Photos of refried beans pretty much NEVER do them justice. 🙂 Let’s be honest, they are ugly but SO delicious. I second (or third?) the comments above – you’ve inspired me to add yet another bean to the garden in the future. I read about your reference to Rancho Gordo too late for this year’s selection but it’s bookmarked for next year.
I realize some time has gone by since this was posted BUT I finally cooked up some brown tepary beans and loved them..I soaked some of the dry beans and planted them in numerous pots….and they are coming up fast!! I can hardly wait to have my own home-grown crop of tepary beans…Wondering how they will do here in Portland,Oregon……….
Hi Rosemary, I bet they will do fine for you. They proved to be easy to grow here for sure.
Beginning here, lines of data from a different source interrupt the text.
-- ==== Sys2Proof/Machine/Header.lean ====
section
/-! DEFINITION. The header parser commands and the two gates (spec/41_header_parser.md). Each command reads its record
whole before it writes a register (R140). -/

namespace Sys2Proof.Machine

/-- The file header registers of 14 bytes (R102, R141). -/
def bmpFileOf (b : List Byte) : BmpFile where
  bfType := BitVec.ofNat 16 (leField b 0 2)
  bfSize := BitVec.ofNat 32 (leField b 2 4)
  bfRes1 := BitVec.ofNat 16 (leField b 6 2)
  bfRes2 := BitVec.ofNat 16 (leField b 8 2)
  bfOffbits := BitVec.ofNat 32 (leField b 10 4)
  declOff := BitVec.ofNat 32 (leField b 10 4)

/-- The info header registers of 40 bytes (R103, R142). -/
def bmpInfoOf (b : List Byte) : BmpInfo where
  biSize := BitVec.ofNat 32 (leField b 0 4)
  biWidth := BitVec.ofNat 32 (leField b 4 4)
  biHeight := BitVec.ofNat 32 (leField b 8 4)
  biPlanes := BitVec.ofNat 16 (leField b 12 2)
  biBitcount := BitVec.ofNat 16 (leField b 14 2)
  biCompression := BitVec.ofNat 32 (leField b 16 4)
  biSizeimage := BitVec.ofNat 32 (leField b 20 4)
  biXppm := BitVec.ofNat 32 (leField b 24 4)
  biYppm := BitVec.ofNat 32 (leField b 28 4)
  biClrused := BitVec.ofNat 32 (leField b 32 4)
  biClrimportant := BitVec.ofNat 32 (leField b 36 4)

/-- The colour header registers (R104, R143). -/
def bmpColourOf (b : List Byte) : BmpColour where
  bcRmask := BitVec.ofNat 32 (leField b 0 4)
  bcGmask := BitVec.ofNat 32 (leField b 4 4)
  bcBmask := BitVec.ofNat 32 (leField b 8 4)
  bcAmask := BitVec.ofNat 32 (leField b 12 4)
  bcCstype := BitVec.ofNat 32 (leField b 16 4)

/-- The IHDR registers of a 13-byte payload (R101, R144). -/
def ihdrOf (b : List Byte) : Ihdr where
  ihWidth := BitVec.ofNat 32 (beField b 0 4)
  ihHeight := BitVec.ofNat 32 (beField b 4 4)
  ihDepth := BitVec.ofNat 8 (beField b 8 1)
  ihCtype := BitVec.ofNat 8 (beField b 9 1)
  ihComp := BitVec.ofNat 8 (beField b 10 1)
  ihFilter := BitVec.ofNat 8 (beField b 11 1)
  ihInterlace := BitVec.ofNat 8 (beField b 12 1)

/-- PBMPF (R141): the registers are written before the signature is checked. -/
def parseBmpFile (s : State) : Res Unit :=
  (curRead Config.fileHdrBytes s).andThen fun b s =>
    if (bmpFileOf b).bfType = magicBM then .ok () (s.setBmpFile (bmpFileOf b))
    else .raised .badSignature (bmpFileOf b).bfType.toNat (s.setBmpFile (bmpFileOf b))

/-- PBMPF (R141). -/
def execPbmpf (s : State) : Host.Outcome State Fault Refusal := command parseBmpFile s

/-- PBMPI (R142): nothing is checked. -/
def parseBmpInfo (s : State) : Res Unit :=
  (curRead Config.infoHdrBytes s).andThen fun b s => .ok () (s.setBmpInfo (bmpInfoOf b))

/-- PBMPI (R142). -/
def execPbmpi (s : State) : Host.Outcome State Fault Refusal := command parseBmpInfo s

/-- PBMPC (R143): BI_BITCOUNT is not looked at. -/
def parseBmpColour (s : State) : Res Unit :=
  (curRead s.params.colourHdrBytes s).andThen fun b s => .ok () (s.setBmpColour (bmpColourOf b))

/-- PBMPC (R143). -/
def execPbmpc (s : State) : Host.Outcome State Fault Refusal := command parseBmpColour s

/-- PIHDR (R144): the registers and IHDR_SEEN. -/
def parseIhdr (s : State) : Res Unit :=
  (curRead 13 s).andThen fun b s => .ok () ((s.setIhdr (ihdrOf b)).setChunk { s.chunk with ihdrSeen := 1 })

/-- PIHDR (R144). -/
def execPihdr (s : State) : Host.Outcome State Fault Refusal := command parseIhdr s

/-- PCHUNK (R145): the payload and the CRC are not consumed. -/
def parseChunk (s : State) : Res Unit :=
  (curRead 8 s).andThen fun b s =>
    .ok () (s.setChunk
      { s.chunk with chLen := BitVec.ofNat 32 (beField b 0 4), chTag := BitVec.ofNat 32 (beField b 4 4) })

/-- PCHUNK (R145). -/
def execPchunk (s : State) : Host.Outcome State Fault Refusal := command parseChunk s

/-- `BmpGate` (R146), the checks in its order. -/
def bmpGate (s : State) : Res Unit :=
  let h := s.bmpInfo
  if h.biBitcount ≠ 24 ∧ h.biBitcount ≠ 32 then .raised .unsupportedVariant h.biBitcount.toNat s
  else if bmpCompOk s.params h.biCompression = false then .raised .unsupportedVariant h.biCompression.toNat s
  else if h.width < 1 ∨ h.height = 0 then .raised .unsupportedVariant 0 s
  else if s.params.pixCap < h.need then .raised .unsupportedVariant h.need s
  else .ok () s

/-- The bytes of the image an IHDR announces (R147). -/
def Ihdr.need (h : Ihdr) : Nat := 4 * h.ihWidth.toNat * h.ihHeight.toNat

/-- `IhdrGate` (R147), the checks in its order; IH_COMP and IH_FILTER are not checked. -/
def ihdrGate (s : State) : Res Unit :=
  let h := s.ihdr
  if h.ihDepth ≠ 8 then .raised .unsupportedVariant h.ihDepth.toNat s
  else if h.ihCtype ≠ s.params.ctRgba then .raised .unsupportedVariant h.ihCtype.toNat s
  else if h.ihInterlace ≠ s.params.ilNone then .raised .unsupportedVariant h.ihInterlace.toNat s
  else if h.ihWidth = 0 ∨ h.ihHeight = 0 then .raised .unsupportedVariant 0 s
  else if s.params.pixCap < h.need then .raised .unsupportedVariant h.need s
  else .ok () s

end Sys2Proof.Machine
end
I grew Tepary beans for the first time this summer and I am very impressed. I planted them in front of a large, south-facing window where the reflected sun was scorching everything in the flower bed in front of it. I solved that by erecting a trellis in front of the window and then growing Tepary beans on it. The ground there is sheltered from any winter rain by a modest roof overhang so the earth is very dry year round (no rain from May to November). Despite the hot sun and dry earth, just a good drench from a hose every week or two was all they needed to grow an incredible green bean curtain in front of that window. I did have difficulty at first with slugs eating the tender sprouts so I fashioned little tubes out of leftover window screen and put those around the baby plants until they had their second or third set of leaves. It took them a while to really get going but I think it was because at first I thought they were getting more water than they were from an adjacent drip system. As soon as I started hand watering – artificial monsoon! – they took off. Every time I water they grow a new batch of vines. Since Silicon Valley rarely gets frost before early December I am still picking dried beans while simultaneously there are new blossoms being pollinated. They are amazing plants! Tepary beans are going to be my dried bean crop from now on. I got three kinds of Tepary bean seed from Native Seeds/Search; black, white, and blue speckled San Ignacio. I look forward to trying others next year.